◆ **WHAT TO DO**
Verbatim, and with nothing else, reproduce the data below from its first line through the line containing "else if !(x.state".

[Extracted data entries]
################

/-- CONTEXT_TABLE_WRITE: whole descriptors of FREE contexts whose RO fields equal their current values. -/
def execContextTableWrite (q : Req) (sha : BitVec 512) (s : State) : Out :=
  .next (s.dictEnd q 0x7100 1 sha (fun s t =>
    let es := entriesOf 128 t
    let bad := es.any (fun e =>
      let w := BitVec.ofNat 1024 e.2
      (s.ctx e.1).state != .free || roFields.any (fun f => fld w f.1 f.2 != fld (s.ctxWord e.1) f.1 f.2))
    if !s.released then (s, cNotReleased)
    else if bad then (s, cContextState)
    else (es.foldl (fun s e => s.updCtx e.1 (fun x => { x with
      desc := roFields.foldl (fun w f => setFld w f.1 f.2 0) (BitVec.ofNat 1024 e.2) })) s, cOk))).1

/-- REGION_SEAL (R166). -/
def execRegionSeal (q : Req) (v : BitVec 32) (s : State) : Out :=
  .next (s.dictWrite q 0x7100 5 (leBytes 4 v.toNat) (fun s =>
    let c := fld v 0 20
    let r := fld v 20 6
    let x := s.ctx c
    let e := x.region r
    if !s.released then (s, cNotReleased)
    else if !(x.state == .open_ && x.loaded) then (s, cContextState)
    else if !e.valid || e.stk then (s, cObjValueRange)
    else if !e.w then (s, cOk)
    else
      let s := s.updCtx c (fun x => { x with regions := updAt x.regions r (fun e => setFld e 113 1 0) })
      ({ s with memsys := { s.memsys with grants := e.granules.foldl (fun g n => NMap.set g n (.shared 1)) s.memsys.grants } }, cOk))).1

end Sys2Proof.Machine
end

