-- ==== Sys2Proof/Machine/CtrlRows.lean ====
section
/-! DEFINITION. The control lane's events: CTRL cells as they arrive (R301 to R307, R309, R310, R315, R319, R321, R323, R324), heartbeats (R306), stragglers and
failed roots (R362, R363), rank moves and the spare role (R307, R366). -/

namespace Sys2Proof.Machine

/-! ### Arrival -/

/-- Can the module take this cell from the link now? A GUARDED port takes only what it had received before (R296). -/
def State.cellHere (s : State) (l : LinkRef) (c : Cell) : Bool :=
  let k := s.link l
  (match l with
    | .host _ => false
    | _ => true) && (cellFault l c).isNone &&
  (k.state == .up || (k.state == .guarded && k.rx.any (fun i => i.hdr == c.hdr && i.data == c.payload)) || s.links.own.contains c)

/-- A CTRL cell of a type, meant for this module. -/
def State.ctrlHere (s : State) (l : LinkRef) (c : Cell) (cmsg : Nat) : Bool :=
  s.cellHere l c && c.kind == 2 && c.hi 0 8 == cmsg && (s.isOwnRank c.dst || (cmsg == 9 && c.dst == floodDst))

/-- The key under which a neighbour of a run's tree is kept. -/
def peerKey (slot rank : Nat) : Nat := slot * 2 ^ 18 + rank

/-- A message has arrived from a rank (R306). -/
def State.seen (s : State) (slot rank : Nat) : State := { s with ctrl := { s.ctrl with peerSeen := NMap.set s.ctrl.peerSeen (peerKey slot rank) s.now } }

/-- The runs whose tree has neighbours of this module. -/
def State.treeRuns (s : State) : List Nat := s.openRuns.filter (fun k => decide (1 < (s.groupE (s.run k).group).size) && (s.runMe k).isSome)

/-- Is a rank this module's parent or child in a run's tree? -/
def State.treeNear (s : State) (slot rank : Nat) : Bool := match s.runMe slot with
  | none => false
  | some me =>
    let e := s.groupE (s.run slot).group
    (treeChildren e.size me).any (fun j => e.rank j == rank) || (me != 0 && e.rank (treeParent me) == rank)

/-- A message that names no run has arrived from a rank: it counts in every run whose tree has that rank beside this module (R306). -/
def State.heard (s : State) (rank : Nat) : State := (s.treeRuns.filter (fun k => s.treeNear k rank)).foldl (fun s k => s.seen k rank) s

/-- The reduction key a CTRL cell carries. -/
def ctrlKey (c : Cell) : RedKey :=
  { group := c.group, cmsg := c.hi 0 8, step := c.step, attempt := c.attempt, xseq := c.hi 16 14, tag := BitVec.ofNat 32 (c.hi 32 32) }

/-- Is the direction of a CTRL cell one that its sender may use: up from a child, down from the parent? The root's answer to a late VOID_REQUEST comes
from the root itself (R323). -/
def ctrlFrom (c : Cell) (g me j : Nat) : Bool :=
  if c.hi 8 1 = 1 then me != 0 && (j == treeParent me || (c.hi 0 8 == 5 && j == 0)) else (treeChildren g me).contains j

/-- The mark of an up-sweep message that a move makes child `j` send again, while such a message may come. -/
def State.resentMark (s : State) (k : RedKey) (j : Nat) (lanes : List DWord) : Option Resent :=
  s.ctrl.resent.find? (fun m => m.key == k && m.child == j && m.lanes == lanes && decide (s.now < m.at_ + resentWindow))

/-- An up-sweep message of child `j`: the first counts; a second, also one that comes after the reduction has ended here, or one of a child declared
failed, is discarded (R304, R305, R363). -/
def State.upSweep (s : State) (k : RedKey) (j : Nat) (lanes : List DWord) : State :=
  let r := s.redOf k
  let unmark := fun (m : Resent) => { s with ctrl := { s.ctrl with resent := s.ctrl.resent.erase m } }
  if (NMap.get? r.children j).isSome || r.excused.contains j || (s.resentMark k j lanes).isSome then
    match s.resentMark k j lanes with
    | some m => unmark m
    | none => s
  else (s.setRed { r with children := NMap.set r.children j lanes, arrivals := NMap.set r.arrivals j s.now }).redStep k

/-- A reduction message (R304): a cell of an unknown group or from a member that is no neighbour is violation 0x0009; a message of a step not opened here
yet waits; one of another step or attempt matches nothing. -/
def State.reduceCell (s : State) (l : LinkRef) (c : Cell) (cmsg : Nat) : Out :=
  if !s.ctrlHere l c cmsg then .next s
  else
    let k := ctrlKey c
    let e := s.groupE k.group
    let fit := if k.step = noStep then TagFit.present else s.tagFit e.slot k.step k.attempt
    match s.myIdx k.group, s.idxOf k.group c.src with
    | some me, some j =>
      if !ctrlFrom c e.size me j then .next ((s.takeCell l c).violation l 9)
      else match fit with
        | .waiting => .next (s.seen e.slot c.src)
        | .stale => .next ((s.takeCell l c).seen e.slot c.src)
        | .present =>
          let s := (s.takeCell l c).seen e.slot c.src
          let lanes := lanesOf ((ctrlLanes cmsg).getD 0) c.payload
          if c.hi 8 1 = 0 then .next (s.upSweep k j lanes).settle
          else if (cmsg == 1 || cmsg == 2 || cmsg == 3 || cmsg == 0x0B) && (s.redOf k).own.isNone then
            .next (if cmsg = 2 then s.violation l 9 else s)
          else .next (s.deliver k (c.hi 64 64) lanes).settle
    | _, _ => .next ((s.takeCell l c).violation l 9)

/-- CTRL_STEP_BEGIN (R315). -/
def execCtrlStepBegin (l : LinkRef) (c : Cell) (s : State) : Out := s.reduceCell l c 1
/-- CTRL_GROUP_START (R309). -/
def execCtrlGroupStart (l : LinkRef) (c : Cell) (s : State) : Out := match s.reduceCell l c 2 with
  | .next t => .next ((t.openSteps.foldl (fun (t : State) k => t.tryCheck k) t).settle)
  | o => o
/-- CTRL_SCALE_MAX (R310). -/
def execCtrlScaleMax (l : LinkRef) (c : Cell) (s : State) : Out := s.reduceCell l c 3
/-- CTRL_STEP_CHECK (R319). -/
def execCtrlStepCheck (l : LinkRef) (c : Cell) (s : State) : Out := s.reduceCell l c 4
/-- CTRL_STEP_COMMIT (R321, R322). -/
def execCtrlStepCommit (l : LinkRef) (c : Cell) (s : State) : Out := s.reduceCell l c 5
/-- CTRL_CHECKPOINT (R32, R33). -/
def execCtrlCheckpoint (l : LinkRef) (c : Cell) (s : State) : Out := s.reduceCell l c 0x0B

/-- CTRL_VOID_REQUEST (R323, R363, R365): at the root; at member 1 when it names the root's own rank. -/
def execCtrlVoidRequest (l : LinkRef) (c : Cell) (s : State) : Out :=
  if !s.ctrlHere l c 6 then .next s
  else
    let e := s.groupE c.group
    let reason := c.hi 64 8
    let failed := c.hi 72 18
    let s := s.takeCell l c
    match s.myIdx c.group, s.idxOf c.group c.src with
    | some me, some _ =>
      let s := s.seen e.slot c.src
      if (s.run e.slot).group != c.group || !(s.run e.slot).isOpen then .next (s.violation l 9)
      else if me = 0 then .next (s.handleVoid e.slot c.step c.attempt c.src reason failed).settle
      else if me = 1 && reason != 0 && failed = s.rootRank e.slot then .next (s.failRoot e.slot).settle
      else .next (s.violation l 9)
    | _, _ => .next (s.violation l 9)

/-- CTRL_DECISION (R323, R324): a void goes on down the tree and is applied. A spare that has no step open passes it on. -/
def execCtrlDecision (l : LinkRef) (c : Cell) (s : State) : Out :=
  if !s.ctrlHere l c 7 then .next s
  else
    let k := ctrlKey c
    let e := s.groupE k.group
    match s.myIdx k.group, s.idxOf k.group c.src with
    | some me, some j =>
      if !ctrlFrom c e.size me j || c.hi 8 1 = 0 then .next ((s.takeCell l c).violation l 9)
      else
        let fit := s.tagFit e.slot k.step k.attempt
        let spare := s.recov.adoption.any (fun a => a.group == k.group)
        if fit == .waiting && !spare then .next (s.seen e.slot c.src)
        else
          let s := (s.takeCell l c).seen e.slot c.src
          if fit == .present || spare then
            let s := (treeChildren e.size me).foldl (fun s j => s.sendCell (s.ctrlCell k true (e.rank j) 1 [])) s
            .next (if fit == .present then s.applyVoid e.slot cStepVoided else s).settle
          else .next s
    | _, _ => .next ((s.takeCell l c).violation l 9)

/-- CTRL_RANK_MOVE (R307): a newer move is applied and flooded on. -/
def execCtrlRankMove (l : LinkRef) (c : Cell) (s : State) : Out :=
  if !s.ctrlHere l c 9 then .next s
  else
    let q := c.hi 32 16
    let rank := c.hi 64 18
    let s := (s.takeCell l c).heard c.src
    if newerSeq (NMap.getD s.links.moveSeq rank 0) q then .next (s.applyMove rank (c.hi 82 20) q).settle else .next s

/-- CTRL_HEARTBEAT (R306). -/
def execCtrlHeartbeat (l : LinkRef) (c : Cell) (s : State) : Out :=
  if !s.ctrlHere l c 0x0A then .next s
  else
    let e := s.groupE c.group
    let s := s.takeCell l c
    match s.myIdx c.group, s.idxOf c.group c.src with
    | some me, some j => .next (if ctrlFrom c e.size me j then s.seen e.slot c.src else s.violation l 9)
    | _, _ => .next (s.violation l 9)

/-! ### Heartbeats and silence (R306, R364) -/

/-- HEARTBEAT_SEND (R306): every 100 µs to the parent and the children in every run tree. -/
def execHeartbeatSend (s : State) : Out :=
  if !s.released then .next s
  else
    let s := s.advanceTo (s.ctrl.hbAt + 100 * Config.usCycles)
    let beat := fun (s : State) (slot : Nat) => match s.runMe slot with
      | none => s
      | some me =>
        let e := s.groupE (s.run slot).group
        let k := s.runKey slot 0x0A (BitVec.ofNat 32 s.ctrl.hbCount)
        let arg := (s.run slot).lastCommitted
        let s := if me = 0 then s else s.sendCell (s.ctrlCell k false (e.rank (treeParent me)) arg [])
        (treeChildren e.size me).foldl (fun s j => s.sendCell (s.ctrlCell k true (e.rank j) arg [])) s
    let s := s.treeRuns.foldl beat s
    .next { s with ctrl := { s.ctrl with hbCount := (s.ctrl.hbCount + 1) % 2 ^ 32, hbAt := s.now } }

/-- CONTROL_PEER_SILENT (R306, R364): 1 ms without a message of a neighbour. A silent child is declared failed, and so is the root by member 1. -/
def execControlPeerSilent (slot peer : Nat) (s : State) : Out :=
  match s.runMe slot with
  | none => .next s
  | some me =>
    let r := s.run slot
    let e := s.groupE r.group
    let child := (treeChildren e.size me).any (fun j => e.rank j == peer)
    if !r.isOpen || !s.treeNear slot peer then .next s
    else
      let s := s.advanceTo (NMap.getD s.ctrl.peerSeen (peerKey slot peer) r.openedAt + Config.msCycles)
      let s := (s.record uidHub cControlPeerSilent 2 peer (s.whoRun slot)).fault slot
      let s := s.seen slot peer
      .next (if child then s.askVoid slot 2 peer else if me = 1 then s.failRoot slot else s).settle

/-! ### Stragglers (R362, R363) -/

/-- Insert a number into a rising list, beside its equals. -/
def insertNat : List Nat → Nat → List Nat
  | [], n => [n]
  | a :: r, n => if n ≤ a then n :: a :: r else a :: insertNat r n

/-- The watch median of a node, as a time after its own opening of the step; none while it is infinite. -/
def State.watchMedian (s : State) (slot me : Nat) : Option Nat :=
  let r := s.run slot
  let e := s.groupE r.group
  let nodes := me :: treeChildren e.size me
  let red := s.redOf (s.runKey slot 4 0)
  let at_ := (nodes.filterMap (NMap.get? red.arrivals)).foldl insertNat []
  at_[cdiv nodes.length 2 - 1]?.map (· - r.openAt)

/-- STRAGGLER_DECLARE (R362, R363): the child is declared failed; the node's up-sweep goes without it, with bit 0 of lane 0 set. -/
def execStragglerDeclare (slot child : Nat) (s : State) : Out :=
  match s.runMe slot with
  | none => .next s
  | some me =>
    let r := s.run slot
    let e := s.groupE r.group
    let k := s.runKey slot 4 0
    let red := s.redOf k
    match (treeChildren e.size me).find? (fun j => e.rank j == child), s.watchMedian slot me with
    | some j, some m =>
      if r.openStep.isNone || (NMap.get? red.children j).isSome || red.excused.contains j then .next s
      else
        let s := s.advanceTo (r.openAt + 3 * m + 50 * Config.usCycles * (treeDepth e.size - treeLevel 8 me))
        let s := s.setRed { red with excused := red.excused ++ [j] }
        let s := s.askVoid slot 1 child
        .next (if me != 0 && red.sentUp.isNone then s.sweepUp (s.redOf k) me else s).settle
    | _, _ => .next s

/-- ROOT_DECLARE_FAILED (R363): member 1, when no decision has come by 4 × m1 + 100 µs. -/
def execRootDeclareFailed (slot : Nat) (s : State) : Out :=
  let r := s.run slot
  match s.runMe slot, s.watchMedian slot 1 with
  | some 1, some m =>
    if r.openStep.isNone || r.passed then .next s
    else .next ((s.advanceTo (r.openAt + 4 * m + 100 * Config.usCycles)).failRoot slot).settle
  | _, _ => .next s

/-! ### The rank objects (R307, R366, Table 16.12) -/

/-- RANK_MOVE: a write of `rank_move` floods the move with the next sequence. -/
def execRankMove (q : Req) (v : BitVec 64) (s : State) : Out :=
  .next (s.dictWrite q 0x7200 6 (leBytes 8 v.toNat) (fun s =>
    let rank := fld v 0 18
    ((s.applyMove rank (fld v 18 20) ((NMap.getD s.links.moveSeq rank 0 + 1) % 2 ^ 16)).settle, cOk))).1

/-- SPARE_ROLE: a released module without a context is armed for the group it names (R366); a degraded one is not (R411). -/
def execSpareRole (q : Req) (v : BitVec 16) (s : State) : Out :=
  .next (s.dictWrite q 0x7200 7 (leBytes 2 v.toNat) (fun s =>
    if s.boot.degraded && v != 0xFFFF then (s, cModuleDegraded)
    else ({ s with recov := { s.recov with spareRole := v, armed := v != 0xFFFF } }, cOk))).1

end Sys2Proof.Machine
end

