-- ==== Sys2Proof/Machine/ExCells.lean ====
section
/-! DEFINITION. The cells of exchange operators as they arrive (R278, R280, R281, R283 to R294): to which instance a cell belongs, and what it does there. -/

namespace Sys2Proof.Machine

/-! ### To which instance a cell belongs -/

/-- What becomes of an arriving cell: it waits in the receive buffer, is stale (R280), is violation 0x0009, belongs to an instance that has ended, or
belongs to one that is at work. -/
inductive CellFor where
  | wait | stale | bad | gone
  | inst (x : ExInst)
deriving DecidableEq, Repr

/-- The instance if it is at work, else what its operator's state makes of the cell. -/
def cellFor (x : Option ExInst) (issued waiting : Bool) : CellFor := match x with
  | some x => if x.begun then .inst x else .wait
  | none => if !issued then .bad else if waiting then .wait else .gone

/-- Is an operator of a run still here under a number? -/
def State.opHere (s : State) (slot xseq : Nat) (f : OpEntry → Bool) : Bool :=
  s.sched.ops.any (fun e => (s.ctx e.2.ctx).runSlot == slot && e.2.xseq == xseq && f e.2)

/-- Of a group cell (R280, Table 10.11). -/
def State.groupCellFor (s : State) (c : Cell) : CellFor :=
  let g := c.group
  let slot := (s.groupE g).slot
  let r := s.run slot
  let q := c.hi 0 14
  match s.myIdx g, s.idxOf g c.src with
  | some me, some j =>
    if me = j || !r.isOpen then .bad
    else match s.tagFit slot c.step c.attempt with
      | .waiting => .wait
      | .stale => .stale
      | .present => cellFor (s.inst g q) (decide (1 ≤ q) && decide (q ≤ NMap.getD r.xseqs g 0))
          (s.opHere slot q (fun e => isExchange e.d.opcode && isGroupOp e.d.opcode && e.d.arg 0 == g))
  | _, _ => .bad

/-- The RECV instance of a run that a sender's cell with a number belongs to. -/
def State.recvInst (s : State) (slot src q : Nat) : Option ExInst :=
  s.exch.find? (fun x => x.group == noGroup && x.opcode == 0x0907 && x.slot == slot && x.me == src && x.xseq == q)

/-- Of a SEND's cell to a run slot (R294). A cell whose RECV has not been issued waits. -/
def State.recvCellFor (s : State) (c : Cell) (slot : Nat) : CellFor :=
  let r := s.run slot
  let q := c.hi 0 14
  if !r.isOpen then .stale
  else match s.tagFit slot c.step c.attempt with
    | .waiting => .wait
    | .stale => .stale
    | .present => cellFor (s.recvInst slot c.src q) true
        (decide (NMap.getD r.recvs c.src 0 < q) || s.opHere slot q (fun e => e.d.opcode == 0x0907 && e.d.arg 0 % 2 ^ 18 == c.src))

/-- Of the CLOSE of a SEND, which names no run: the run that has such a RECV, else one whose step it fits. -/
def State.recvCloseFor (s : State) (c : Cell) : CellFor :=
  let fits := (s.runs.map Prod.fst).filter (fun k => (s.run k).isOpen && s.tagFit k c.step c.attempt != .stale)
  match fits.find? (fun k => (s.recvInst k c.src (c.hi 0 14)).isSome) with
  | some k => s.recvCellFor c k
  | none => if fits.isEmpty then .stale else .wait

/-! ### What a data cell does -/

/-- A data cell is discarded under a violation, or accepted in a phase and applied to its instance; the application may fail with an exchange fault. -/
inductive CellFate where
  | bad (v phase : Nat)
  | take (phase : Nat) (f : ExInst → Except Code ExInst)

/-- A discarded data cell leaves its sender's account wrong for good (Table 10.11). -/
def State.spoil (s : State) (x : ExInst) (phase : Nat) (c : Cell) : State :=
  let p := x.peer c.src phase
  if p.close.isSome then s.exFail x cExchangeDigest c.src else s.exAfter (x.setPeer { p with recvCount := p.recvCount + 1 })

/-- A data cell in its instance (R278): one after its sender's matched CLOSE is a fault. -/
def State.dataIn (s : State) (l : LinkRef) (c : Cell) (x : ExInst) (fate : CellFate) : State := match fate with
  | .bad v ph => (s.violation l v).spoil x ph c
  | .take ph f =>
    if (x.peer c.src ph).close.isSome then s.exFail x cExchangeDigest c.src
    else
      let p := s.acceptData x ph c
      match f p.2 with
      | .ok y => p.1.exAfter y
      | .error code => (p.1.setInst p.2).exFail p.2 code (c.hi 32 32)

/-- Take a cell by what becomes of it; what waits for the module's operators or its STEP_CHECK then goes on. -/
def State.cellTaken (s : State) (l : LinkRef) (c : Cell) (which : CellFor) (f : State → ExInst → State) : Out := match which with
  | .wait => .next s
  | .stale => .next ((s.takeCell l c).staleOn l)
  | .bad => .next ((s.takeCell l c).violation l 9)
  | .gone => .next (s.takeCell l c)
  | .inst x => .next ((f (s.takeCell l c) x).tryCheck x.slot).settle

/-- A cell that finds no room in its exchange receive buffer waits (R264). -/
def State.roomFor (s : State) (c : Cell) : CellFor → CellFor
  | .inst x => if s.noRoom x c then .wait else .inst x
  | w => w

/-- Is a cell of a kind here for this module? -/
def State.exHere (s : State) (l : LinkRef) (c : Cell) (kind : Nat) : Bool := s.cellHere l c && c.kind == kind && s.isOwnRank c.dst

/-- A data cell of a group instance. -/
def State.groupData (s : State) (l : LinkRef) (c : Cell) (kind : Nat) (f : State → ExInst → MathCtx → CellFate) : Out :=
  if s.exHere l c kind then s.cellTaken l c (s.roomFor c (s.groupCellFor c)) (fun s x => s.dataIn l c x (f s x (s.exCtx x))) else .next s

/-! ### XB16, XP40 and G128 (R283, R284, R287) -/

/-- The phase of block `b` of `n` from a sender: a contribution to this module's shard, or a part of the sender's. -/
def State.blockPhase (s : State) (x : ExInst) (n b src : Nat) : Option Nat :=
  if n ≤ b then none
  else if ownerOf n x.g b = x.me then some 0
  else if x.phases = 2 && ownerOf n x.g b = (s.idxOf x.group src).getD x.me then some 1
  else none

/-- Signed elements of `w` bytes. -/
def signedsOf (w n : Nat) (bs : List Byte) : List Int := (List.range n).map (fun i => signedOf (8 * w) (leAt bs (w * i) w))

/-- XB16_BLOCK. -/
def State.xb16Fate (s : State) (c : Cell) (x : ExInst) (mc : MathCtx) : CellFate :=
  let a := mc.inp 0
  let b := c.hi 32 32
  if !((x.opcode == 0x0900 || x.opcode == 0x0901) && a.fmt == fmtXB16) then .bad 9 0
  else match s.blockPhase x (cdiv a.count 256) b c.src with
    | some 0 => .take 0 (fun x => x.addBlock (BlockAcc.norm16 ⟨b, BitVec.ofNat 64 (c.hi 64 64), BitVec.ofNat 16 (c.hi 16 16), signedsOf 2 256 c.payload⟩))
    | _ => .bad 0x0A 0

################

◆ **WRITTEN ANSWER**
/-- CONTEXT_TABLE_WRITE: whole descriptors of FREE contexts whose RO fields equal their current values. -/
def execContextTableWrite (q : Req) (sha : BitVec 512) (s : State) : Out :=
  .next (s.dictEnd q 0x7100 1 sha (fun s t =>
    let es := entriesOf 128 t
    let bad := es.any (fun e =>
      let w := BitVec.ofNat 1024 e.2
      (s.ctx e.1).state != .free || roFields.any (fun f => fld w f.1 f.2 != fld (s.ctxWord e.1) f.1 f.2))
    if !s.released then (s, cNotReleased)
    else if bad then (s, cContextState)
    else (es.foldl (fun s e => s.updCtx e.1 (fun x => { x with
      desc := roFields.foldl (fun w f => setFld w f.1 f.2 0) (BitVec.ofNat 1024 e.2) })) s, cOk))).1

/-- REGION_SEAL (R166). -/
def execRegionSeal (q : Req) (v : BitVec 32) (s : State) : Out :=
  .next (s.dictWrite q 0x7100 5 (leBytes 4 v.toNat) (fun s =>
    let c := fld v 0 20
    let r := fld v 20 6
    let x := s.ctx c
    let e := x.region r
    if !s.released then (s, cNotReleased)
    else if !(x.state == .open_ && x.loaded) then (s, cContextState)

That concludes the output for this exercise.